Give back only the lines in the records below from the one with "have hh : s.halted" to the one with "EXECUTE does. -/", both inclusive, word for word.

Content starts

-- ==== Sys2Proof/Laws/Step.lean ====
section
/-! SUPPORT. What EXECUTE of each instruction answers, what no instruction touches, and the three things a step can
do. -/

namespace Sys2Proof.Machine

section
variable (s : State) (rd rs rt sh : RegIdx) (imm : Imm) (op fn : Code)

/-! ### EXECUTE, instruction by instruction -/

@[simp] theorem exec_add : exec (.add rd rs rt sh) s =
    .next { s.setReg rd (s.reg rs + s.reg rt) with event := .none } := rfl

@[simp] theorem exec_sub : exec (.sub rd rs rt sh) s =
    .next { s.setReg rd (s.reg rs - s.reg rt) with event := .none } := rfl

@[simp] theorem exec_addi : exec (.addi rt rs imm) s =
    .next { s.setReg rt (s.reg rs + sext32 imm) with event := .none } := rfl

@[simp] theorem exec_beq : exec (.beq rs rt imm) s =
    .next { s with pc := if s.reg rs = s.reg rt then s.pc + branchOffset imm else s.pc, event := .none } := by
  simp only [exec, execBeq, State.returning]
  split <;> rfl

@[simp] theorem exec_sw : exec (.sw rt imm rs) s =
    if s.effectiveAddress rs imm + 3 < s.params.memSize then
      .next { s with mem := s.mem.writeWord (s.effectiveAddress rs imm) (s.reg rt), event := .none }
    else .next { s with event := .storeOutOfBounds } := by
  by_cases h : s.effectiveAddress rs imm + 3 < s.params.memSize <;>
    simp [exec, execSw, State.memWrite_eq, State.returning, h]

@[simp] theorem exec_lw : exec (.lw rt imm rs) s =
    if s.effectiveAddress rs imm + 3 < s.params.memSize then
      .next { s.setReg rt (wordOfBytes (s.mem.read (s.effectiveAddress rs imm))
        (s.mem.read (s.effectiveAddress rs imm + 1)) (s.mem.read (s.effectiveAddress rs imm + 2))
        (s.mem.read (s.effectiveAddress rs imm + 3))) with event := .none }
    else .next { s with event := .loadOutOfBounds } := by
  by_cases h : s.effectiveAddress rs imm + 3 < s.params.memSize <;>
    simp [exec, execLw, State.memRead_eq, State.returning, h]

@[simp] theorem exec_unrecognizedFunct : exec (.unrecognizedFunct rs rt rd sh fn) s =
    .next { s with event := .unrecognizedFunct } := rfl

@[simp] theorem exec_unrecognizedOpcode : exec (.unrecognizedOpcode op rs rt rd sh fn) s =
    .next { s.halt with event := .unrecognizedOpcode } := rfl

end

/-- No instruction touches the counter, the records or the parameters; memory stays canonical and inside its size; and
the tag is never that of a fetch. -/
theorem exec_keeps {i : Instr} {s t : State} (h : exec i s = .next t) :
    t.cycle = s.cycle ∧ t.trace = s.trace ∧ t.params = s.params ∧ (s.mem.wf → t.mem.wf) ∧
      (s.mem.within s.params.memSize → t.mem.within s.params.memSize) ∧ t.event ≠ .fetchOutOfBounds := by
  cases i with
  | add rd rs rt sh => simp at h; subst h; simp
  | sub rd rs rt sh => simp at h; subst h; simp
  | addi rt rs imm => simp at h; subst h; simp
  | beq rs rt imm => simp at h; subst h; simp
  | sw rt imm rs =>
    rw [exec_sw] at h
    split at h <;> rename_i hb <;> simp at h <;> subst h
    · exact ⟨rfl, rfl, rfl, fun hw => Memory.wf_writeWord hw _ _, fun hn => Memory.within_writeWord hn hb _, by simp⟩
    · simp
  | lw rt imm rs =>
    rw [exec_lw] at h
    split at h <;> simp at h <;> subst h <;> simp
  | unrecognizedFunct rs rt rd sh fn => simp at h; subst h; simp
  | unrecognizedOpcode op rs rt rd sh fn => simp at h; subst h; simp

theorem State.halted_iff (s : State) :
    s.halted = true ↔ s.running = false ∨ s.params.maxCycles.toNat ≤ s.cycle.toNat := by
  simp [State.halted]

theorem State.not_halted_iff (s : State) :
    s.halted = false ↔ s.running = true ∧ s.cycle.toNat < s.params.maxCycles.toNat := by
  simp [State.halted]

/-- In HALTED a step is the identity. -/
theorem step_of_halted {s : State} (h : s.halted = true) : step s = .next s := by simp [step, h]

/-- Everything a step can do: stand still in HALTED, halt on a fetch out of bounds, or complete a cycle. -/
theorem step_cases {s t : State} (h : step s = .next t) :
    (s.halted = true ∧ t = s) ∨
    (s.halted = false ∧ s.params.memSize ≤ s.pc.toNat + 3 ∧ t = s.fetchHalt) ∨
    (∃ w u, s.halted = false ∧ s.memRead s.pc.toNat = some w ∧ exec (decode w) s.advancePc = .next u ∧
      t = u.retire s.pc w) := by
  unfold step at h
  split at h
  · exact .inl ⟨by assumption, by simpa using h.symm⟩
  · rename_i hh
    have hh : s.halted = false := by simpa using hh
    split at h
    · rename_i hf
      exact .inr (.inl ⟨hh, State.memRead_eq_none.1 hf, by simpa using h.symm⟩)
    · rename_i w hf
      split at h
      · rename_i u hu
        exact .inr (.inr ⟨w, u, hh, hf, hu, by simpa using h.symm⟩)
      · simp at h
      · simp at h

/-- A cycle that starts and fetches a word completes as its EXECUTE does. -/
theorem step_of_fetch {s u : State} {w : Word} (h : s.halted = false) (hf : s.memRead s.pc.toNat = some w)
    (hu : exec (decode w) s.advancePc = .next u) : step s = .next (u.retire s.pc w) := by
  simp [step, h, State.fetch, hf, hu]

/-- A cycle that starts and fetches outside memory halts. -/
theorem step_of_fetch_outside {s : State} (h : s.halted = false) (hf : s.params.memSize ≤ s.pc.toNat + 3) :
    step s = .next s.fetchHalt := by
  simp [step, h, State.fetch, State.memRead_eq_none.2 hf]

/-! ### The fetch that halts -/

@[simp] theorem State.fetchHalt_mem (s : State) : s.fetchHalt.mem = s.mem := by unfold State.fetchHalt; split <;> rfl
@[simp] theorem State.fetchHalt_x (s : State) : s.fetchHalt.x = s.x := by unfold State.fetchHalt; split <;> rfl
@[simp] theorem State.fetchHalt_pc (s : State) : s.fetchHalt.pc = s.pc := by unfold State.fetchHalt; split <;> rfl
@[simp] theorem State.fetchHalt_running (s : State) : s.fetchHalt.running = false := by
  unfold State.fetchHalt; split <;> rfl
@[simp] theorem State.fetchHalt_params (s : State) : s.fetchHalt.params = s.params := by
  unfold State.fetchHalt; split <;> rfl
@[simp] theorem State.fetchHalt_event (s : State) : s.fetchHalt.event = s.event := by
  unfold State.fetchHalt; split <;> rfl

/-! ### withFetchWord -/

theorem State.readyToFetch_halted (s : State) : s.readyToFetch.halted = false := by
  rw [State.not_halted_iff]
  refine ⟨rfl, ?_⟩
  simp only [State.readyToFetch]
  by_cases h0 : s.params.maxCycles = 0
  · simp [h0]
  · have : 0 < s.params.maxCycles.toNat := by
      rcases Nat.eq_zero_or_pos s.params.maxCycles.toNat with h | h
      · exact absurd (BitVec.eq_of_toNat_eq (by simpa using h)) h0
      · exact h
    simp only [h0, if_false]
    split <;> simp_all

theorem State.readyToFetch_inBounds {s : State} (h : s.params.valid) :
    s.readyToFetch.pc.toNat + 3 < s.readyToFetch.params.memSize := by
  obtain ⟨h4, -⟩ := h
  simp only [State.readyToFetch]
  split
  · rename_i hb; exact (s.inBounds_iff _).1 hb
  · simp; omega

/-- `withFetchWord` does what it is for: from any state with legal parameters and canonical memory, the very next step
fetches the word and completes the cycle its EXECUTE gives. -/
theorem step_withFetchWord {s u : State} (hp : s.params.valid) (hm : s.mem.wf) (n w : Nat)
    (hu : exec (decode (tableWord n w)) (s.withFetchWord n w).advancePc = .next u) :
    step (s.withFetchWord n w) = .next (u.retire s.readyToFetch.pc (tableWord n w)) := by
  have hb := State.readyToFetch_inBounds hp
  have he : s.withFetchWord n w = { s.readyToFetch with
      mem := s.mem.writeWord s.readyToFetch.pc.toNat (tableWord n w) } := by
    rw [State.withFetchWord, State.placeWord, State.memWrite_eq, if_pos hb, Option.getD_some]
    rfl
  have hh : (s.withFetchWord n w).halted = false := by rw [he]; exact s.readyToFetch_halted
  have hf : (s.withFetchWord n w).memRead (s.withFetchWord n w).pc.toNat = some (tableWord n w) := by
    rw [he]; exact State.memRead_writeWord (s := s.readyToFetch) hm hb _
  rw [step_of_fetch hh hf hu]
  rw [he]

end Sys2Proof.Machine
end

Content ends

- **TASK RESPONSE**:
    have hh : s.halted = false := by simpa using hh
    split at h
    · rename_i hf
      exact .inr (.inl ⟨hh, State.memRead_eq_none.1 hf, by simpa using h.symm⟩)
    · rename_i w hf
      split at h
      · rename_i u hu
        exact .inr (.inr ⟨w, u, hh, hf, hu, by simpa using h.symm⟩)
      · simp at h
      · simp at h

/-- A cycle that starts and fetches a word completes as its EXECUTE does. -/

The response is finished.